Op 9 juli nam het Sovjetcongres, dat al uit enkele bolsjewieken bestond, unaniem een besluit aan om de linkse SR's uit de Sovjets te verdrijven. Maar op het laagste niveau bleven de linkse sociaal-revolutionairen en zelfs de mensjewieken, zonder veel reclame, hoewel ze hun mening niet verborgen hielden, tot het begin van de jaren twintig in de sovjets werken.
Zo werd, na de onderdrukking van de opstand van de linkse SR's, in Rusland een autoritair eenpartijregime opgericht. De Linkse SR's werden verslagen en waren niet in staat om de oorlog tussen Sovjet-Rusland en Duitsland te hernieuwen. De Duitse regering vergaf, nadat Lenin zich op 6 juli al verontschuldigde, de moord op hun ambassadeur.

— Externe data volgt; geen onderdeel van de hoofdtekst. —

/-! ### Input and output -/

/-- IN with a destination that resolves and a token at the head of the queue takes exactly that token and stores its
integer, or POISON when the token does not convert or its integer is out of range; every other address reads as before
and every other field is unchanged (41_io.md sections 1 and 4; an out-of-range integer stored as POISON is the spec's
decision D2, the open conversion its decision D11). -/
def Obligations.InputStoresOldestToken : Prop :=
  ∀ (w : Nat) (s : State) (d : Nat) (tok : Token) (rest : List Token),
    s.writeTarget 1 = .ok d → s.inQ = tok :: rest →
    ∃ t, exec (.input w) s = .next t ∧
      (∀ v, parseToken s.cfg tok = some v → inRange s.cfg v = true → t.mem.get d = .val v) ∧
      (∀ v, parseToken s.cfg tok = some v → inRange s.cfg v = false → t.mem.get d = .poison) ∧
      (parseToken s.cfg tok = none → t.mem.get d = .poison) ∧
      Memory.SameOutside d s.mem t.mem ∧ t.inQ = rest ∧
      t.pc = s.pc + 2 ∧ t.status = s.status ∧ t.out = s.out ∧ s.SameSetting t

/-- An IN whose destination does not resolve fails at once, whatever the queue holds, and takes no token
(41_io.md section 1; the spec's decision D10). -/
def Obligations.InputFailsBeforeTakingToken : Prop :=
  ∀ (w : Nat) (s : State) (k : FailKind), s.writeTarget 1 = .error k →
    exec (.input w) s = .next { s with status := .failed k }

/-- While the engine awaits input its turn changes nothing but that the turn is taken and the run is no longer fresh (no
instruction executes, pc, memory and Out stay, no failure), and only an accepted push or a reset can end the wait
(41_io.md section 4; that the turn answers the same state is the model's choice, log entry 6). -/
def Obligations.AwaitingEngineStaysSuspended : Prop :=
  ∀ s : State, s.awaiting = true →
    (s.upcoming = .engine → step s = .next { s.taken with fresh := false }) ∧
    ∀ t, step s = .next t → t.awaiting = false →
      (∃ tok, s.upcoming = .push tok ∧ s.inReady = true) ∨ ∃ image, s.upcoming = .reset image

/-- 41_io.md R117: an Input that completes takes the oldest token and no more, and tokens leave the queue in no other
way: every other step leaves the queued tokens at the front of the queue, in order. -/
def Obligations.OnlyInputRemovesTokens : Prop :=
  (∀ (w : Nat) (s : State) (d : Nat) (tok : Token) (rest : List Token), s.writeTarget 1 = .ok d → s.inQ = tok :: rest →
    ∃ t, exec (.input w) s = .next t ∧ t.inQ = rest ∧ t.mem.get d = tokenCell s.cfg tok) ∧
  ∀ s t : State, step s = .next t →
    (∃ suffix, t.inQ = s.inQ ++ suffix) ∨
    (∃ tok c w, s.inQ = tok :: t.inQ ∧ s.status = .running ∧ s.fetch = .ok c ∧ decode c = .instr (.input w) ∧
      t.status = .running ∧ t.pc = s.pc + 2)

/-- 41_io.md R120: a token that does not convert makes the Input complete and store POISON; POISON fails where it is used:
as a read operand or its address, as a destination, as an instruction word; a write over it, of a result or of a token
that converts, removes it; and no step fails with MemoryCorrupted but by a POISON cell that is an operand cell of its
instruction or that a position-mode read operand of it addresses. -/
def Obligations.MalformedTokenFailsAtUse : Prop :=
  (∀ (w : Nat) (s : State) (d : Nat) (tok : Token) (rest : List Token),
    s.writeTarget 1 = .ok d → s.inQ = tok :: rest → parseToken s.cfg tok = none →
    ∃ t, exec (.input w) s = .next t ∧ t.mem.get d = .poison ∧ t.status = s.status ∧ t.pc = s.pc + 2) ∧
  (∀ (s : State) (i : Nat) (p : Nat), (p : Int) = s.pc + i → p < s.mem.size → s.mem.get p = .poison →
    (∀ m, s.readOperand i m = .error .memoryCorrupted) ∧ s.writeTarget i = .error .memoryCorrupted) ∧
  (∀ (s : State) (i : Nat) (p q : Nat), (p : Int) = s.pc + i → p < s.mem.size → s.mem.get p = .val (q : Int) →
    q < s.mem.size → s.mem.get q = .poison → s.readOperand i .position = .error .memoryCorrupted) ∧
  (∀ s : State, s.status = .running → s.fetch = .ok .poison →
    engineStep s = .next { s with status := .failed .unrecognizedOpcode }) ∧
  (∀ s t : State, s.status = .running → engineStep s = .next t → t.status = .failed .memoryCorrupted →
    ∃ (c : Cell) (j : Instr) (i p : Nat), s.fetch = .ok c ∧ decode c = .instr j ∧ 1 ≤ i ∧ i < j.oplen ∧
      p < s.mem.size ∧ s.mem.get p = .poison ∧
      ((p : Int) = s.pc + i ∨
        (j.readModes[i - 1]? = some .position ∧ s.mem.get (s.pc + i).toNat = .val (p : Int)))) ∧
  (∀ (s t : State) (i : Instr) (d : Nat), s.mem.get d = .poison → (∃ a b w, i = .add a b w ∨ i = .mul a b w ∨
      i = .lessThan a b w ∨ i = .equals a b w) → s.writeTarget 3 = .ok d → s.status = .running → t.status = .running →
    exec i s = .next t → t.mem.get d ≠ .poison) ∧
  ∀ (s : State) (w d : Nat) (tok : Token) (rest : List Token) (v : Int), s.mem.get d = .poison →
    s.writeTarget 1 = .ok d → s.inQ = tok :: rest → parseToken s.cfg tok = some v → inRange s.cfg v = true →
    ∃ t, exec (.input w) s = .next t ∧ t.mem.get d = .val v
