-- ==== Sys2Proof/Tests/Slice0.lean ====
section
/-! SUPPORT. Tests of one step each, with results from 95_test_vectors.md; the WellFormed smoke; a witness for the
hypotheses of each statement (theorems wit_…, named after the statement they belong to). -/

namespace Sys2Proof.Tests
open Sys2Proof.Machine

/-- The block at power-on with the program `p` loaded. -/
def prog (p : List Int) : State := { State.reset with mem := Memory.load p }

/-- The same with POISON at address `a`. -/
def poisoned (p : List Int) (a : Nat) : State := (prog p).store a .poison

/-- The same with a finite WORD_BITS, a finite INPUT_DEPTH or known token conversions. -/
def narrow (p : List Int) (w : Nat) : State := { prog p with cfg := { Config.default with wordBits := some w } }

def fed (p : List Int) (q : List Token) : State :=
  { prog p with
    inQ := q
    cfg :=
      { wordBits := some 8
        inputDepth := some 2
        parses := [("7", some 7), ("127", some 127), ("128", some 128), ("x", none)]
        waitsFromReset := true } }

/-- A machine that awaits no input between a reset and the engine's first turn, as R191 lists. -/
def lateWait (s : State) : State := { s with cfg := { s.cfg with waitsFromReset := false } }

/-- The same, waiting: the engine has had a turn and the queue is empty, with the turns `ts` to come. -/
def waiting (p : List Int) (ts : List Turn) : State := { fed p [] with schedule := ts, fresh := false }

/-- What `f` shows of the state after one step. -/
def after {α : Type} (s : State) (f : State → α) : Option α :=
  match step s with
  | .next t => some (f t)
  | .fault _ => none
  | .refused _ => none

/-! ### WellFormed smoke -/

theorem test_wf_refuses_add : (Instr.add .position .immediate 10).wellFormed = false := by decide
theorem test_wf_refuses_mul : (Instr.mul .position .position 11).wellFormed = false := by decide
theorem test_wf_refuses_input : (Instr.input 10).wellFormed = false := by decide
theorem test_wf_refuses_lessThan : (Instr.lessThan .immediate .position 10).wellFormed = false := by decide
theorem test_wf_refuses_equals : (Instr.equals .immediate .immediate 99).wellFormed = false := by decide
theorem test_wf_accepts : (Instr.add .position .immediate 9).wellFormed = true := by decide

/-! ### Decoding: every row of L2-1 -/

theorem test_decode_add : decode (.val 1) = .instr (.add .position .position 0) := by decide
theorem test_decode_add_modes : decode (.val 90101) = .instr (.add .immediate .position 9) := by decide
theorem test_decode_mul : decode (.val 1002) = .instr (.mul .position .immediate 0) := by decide
theorem test_decode_in : decode (.val 903) = .instr (.input 9) := by decide
theorem test_decode_out : decode (.val 104) = .instr (.output .immediate) := by decide
theorem test_decode_jt : decode (.val 10005) = .instr (.jumpIfTrue .position .position) := by decide
theorem test_decode_jf : decode (.val 1106) = .instr (.jumpIfFalse .immediate .immediate) := by decide
theorem test_decode_lt : decode (.val 1007) = .instr (.lessThan .position .immediate 0) := by decide
theorem test_decode_eq : decode (.val 1108) = .instr (.equals .immediate .immediate 0) := by decide
theorem test_decode_halt : decode (.val 12399) = .instr .halt := by decide

theorem test_decode_bad_modes :
    [204, 201, 2001, 2005, 12101].all (fun w => decode (.val w) == .fail .invalidOperandMode) = true := by decide

theorem test_decode_illegal :
    [0, 9, 10, 98, 100, 109, 5555, -1, -99, -101].all
      (fun w => decode (.val w) == .fail .unrecognizedOpcode) = true := by decide

theorem test_decode_poison : decode .poison = .fail .unrecognizedOpcode := by decide

/-- The examples of 30_encoding.md R89. -/
theorem test_assemble :
    AsmLine.assemble (.mul (.pos 4) (.imm 3) 4) = [1002, 4, 3, 4] ∧
    AsmLine.assemble (.jumpIfTrue (.imm 1) (.imm 7)) = [1105, 1, 7] := by decide

theorem test_table_word : decodeTableWord 8 99 = some .halt ∧ decodeTableWord 8 9 = none := by decide

theorem test_withFetchWord :
    after (State.reset.withFetchWord 8 7) (fun t => (t.mem.get 0, t.pc, t.status)) = some (.val 0, 4, .running) := by
  decide

/-! ### Instructions -/

/-- L1-1. -/
theorem test_add_self : after (prog [1, 0, 0, 0, 99]) (fun t => (t.mem.get 0, t.pc)) = some (.val 2, 4) := by decide
/-- L2-3, WORD_BITS = 64. -/
theorem test_add_overflow :
    after (narrow [1101, 9223372036854775807, 1, 5, 99, 0] 64) (fun t => (t.status, t.mem.get 5, t.pc))
      = some (.failed .arithmeticOverflow, .val 0, 0) := by decide
/-- L1-3. -/
theorem test_mul_next_word : after (prog [1002, 4, 3, 4, 33]) (fun t => (t.mem.get 4, t.pc)) = some (.val 99, 4) := by
  decide
/-- L2-3: the minimum of 64 bits is in range. -/
theorem test_mul_minimum :
    after (narrow [1102, -4294967296, 2147483648, 5, 99, 0] 64) (fun t => t.mem.get 5)
      = some (.val (-9223372036854775808)) := by decide
/-- L2-6: the queue is FIFO, one token is taken. -/
theorem test_in_oldest :
    after (fed [903, 3, 99, 0] ["7", "x"]) (fun t => (t.mem.get 3, t.inQ, t.pc)) = some (.val 7, ["x"], 2) := by decide
/-- L2-6: 128 is outside InRange_8. -/
theorem test_in_out_of_range : after (fed [3, 0, 99] ["128"]) (fun t => t.mem.get 0) = some .poison := by decide
/-- L1-9: awaiting after 0 steps, and the engine's turn changes nothing. -/
theorem test_in_waits :
    (prog [3, 0, 4, 0, 99]).waitingPort = 1 ∧
    after (prog [3, 0, 4, 0, 99]) (fun t => decide (t = { prog [3, 0, 4, 0, 99] with fresh := false })) = some true := by
  decide
/-- 70_reset_and_hazards.md R191, where the parameter follows it: not awaiting until the engine's first turn. -/
theorem test_in_late_wait :
    (lateWait (prog [3, 0, 99])).waitingPort = 0 ∧
    after (lateWait (prog [3, 0, 99])) (fun t => t.waitingPort) = some 1 := by decide
/-- L2-6: the destination fails before the token is taken. -/
theorem test_in_bad_destination :
    after (fed [3, 10] ["7"]) (fun t => (t.status, t.inQ)) = some (.failed .outOfBounds, ["7"]) := by decide
/-- L2-6. -/
theorem test_out_position : after (prog [4, 3, 99, -4]) (fun t => (t.out, t.pc)) = some ([-4], 2) := by decide
/-- L2-2: the operand cell itself is POISON. -/
theorem test_out_poison : after (poisoned [104, 0, 99] 1) (fun t => (t.status, t.out))
    = some (.failed .memoryCorrupted, []) := by decide
/-- L2-5. -/
theorem test_jt_negative_test : after (prog [1105, -1, 4, 99, 99]) (fun t => t.pc) = some 4 := by decide
/-- L2-5: not taken, but the target operand is resolved. -/
theorem test_jt_eager : after (prog [5, 4, 50, 99, 0]) (fun t => (t.status, t.pc)) = some (.failed .outOfBounds, 0) := by
  decide
/-- L2-5. -/
theorem test_jf_taken : after (prog [1106, 0, -1]) (fun t => (t.pc, t.status)) = some (-1, .running) := by decide
theorem test_jf_falls_through : after (prog [1106, -5, 4, 99, 99]) (fun t => t.pc) = some 3 := by decide
/-- L2-4. -/
theorem test_lt_signed : after (prog [1107, -6, -5, 5, 99, 7]) (fun t => t.mem.get 5) = some (.val 1) := by decide
theorem test_lt_equal : after (prog [1107, 5, 5, 5, 99, 7]) (fun t => t.mem.get 5) = some (.val 0) := by decide
theorem test_eq_same_cell : after (prog [8, 5, 5, 5, 99, 9]) (fun t => t.mem.get 5) = some (.val 1) := by decide
theorem test_eq_sign : after (prog [1108, 3, -3, 5, 99, 7]) (fun t => t.mem.get 5) = some (.val 0) := by decide
/-- L2-6: tokens stay. -/
theorem test_halt : after (fed [199] ["7"]) (fun t => (t.status, t.pc, t.inQ)) = some (.halted, 0, ["7"]) := by decide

Letse schutters en afgevaardigden naar het 5e Sovjetcongres voor het Bolshoi Theater
Opstand in Yaroslavl
Ook op 6 juli begon de opstand in Yaroslavl. Het werd geleid door kolonel Alexander Perkhurov, een activist van de ondergrondse Unie voor de verdediging van het moederland en de vrijheid, de sociaal-revolutionair Boris Savinkov. De voorbereiding van de opstand in Yaroslavl vergde veel tijd: daarvoor werd in de stad gedurende enkele maanden een anti-bolsjewistische ondergrondse gevormd uit de voormalige leden van de Unie van Officieren, de Unie van Frontlinie-soldaten en de Unie van St. George's Cavaliers. Aan het begin van de opstand in de stad was het mogelijk om wettelijk maximaal 300 officieren te huisvesten, die volgens de legende kwamen om zich opnieuw in te schrijven voor dienst in het Rode Leger. In de nacht van 6 juli vielen de rebellen onder leiding van Perkhurov (aanvankelijk ongeveer 100 mensen) een groot wapendepot aan en namen ze in beslag. Een detachement militieleden, gestuurd op het signaal van het incident, ging ook naar de kant van de rebellen, en in de ochtend - de hele stadsmilitie onder leiding van de provinciale commissaris. Terwijl ze de stad binnentrokken, ging de pantserdivisie (2 pantserwagens en 5 machinegeweren van groot kaliber) ook naar de kant van de rebellen en een ander regiment verklaarde de neutraliteit. Aan de kant van de Reds, slechts een kleine zogenaamde. "Special Communist Detachment", dat de wapens neerlegde na een korte strijd.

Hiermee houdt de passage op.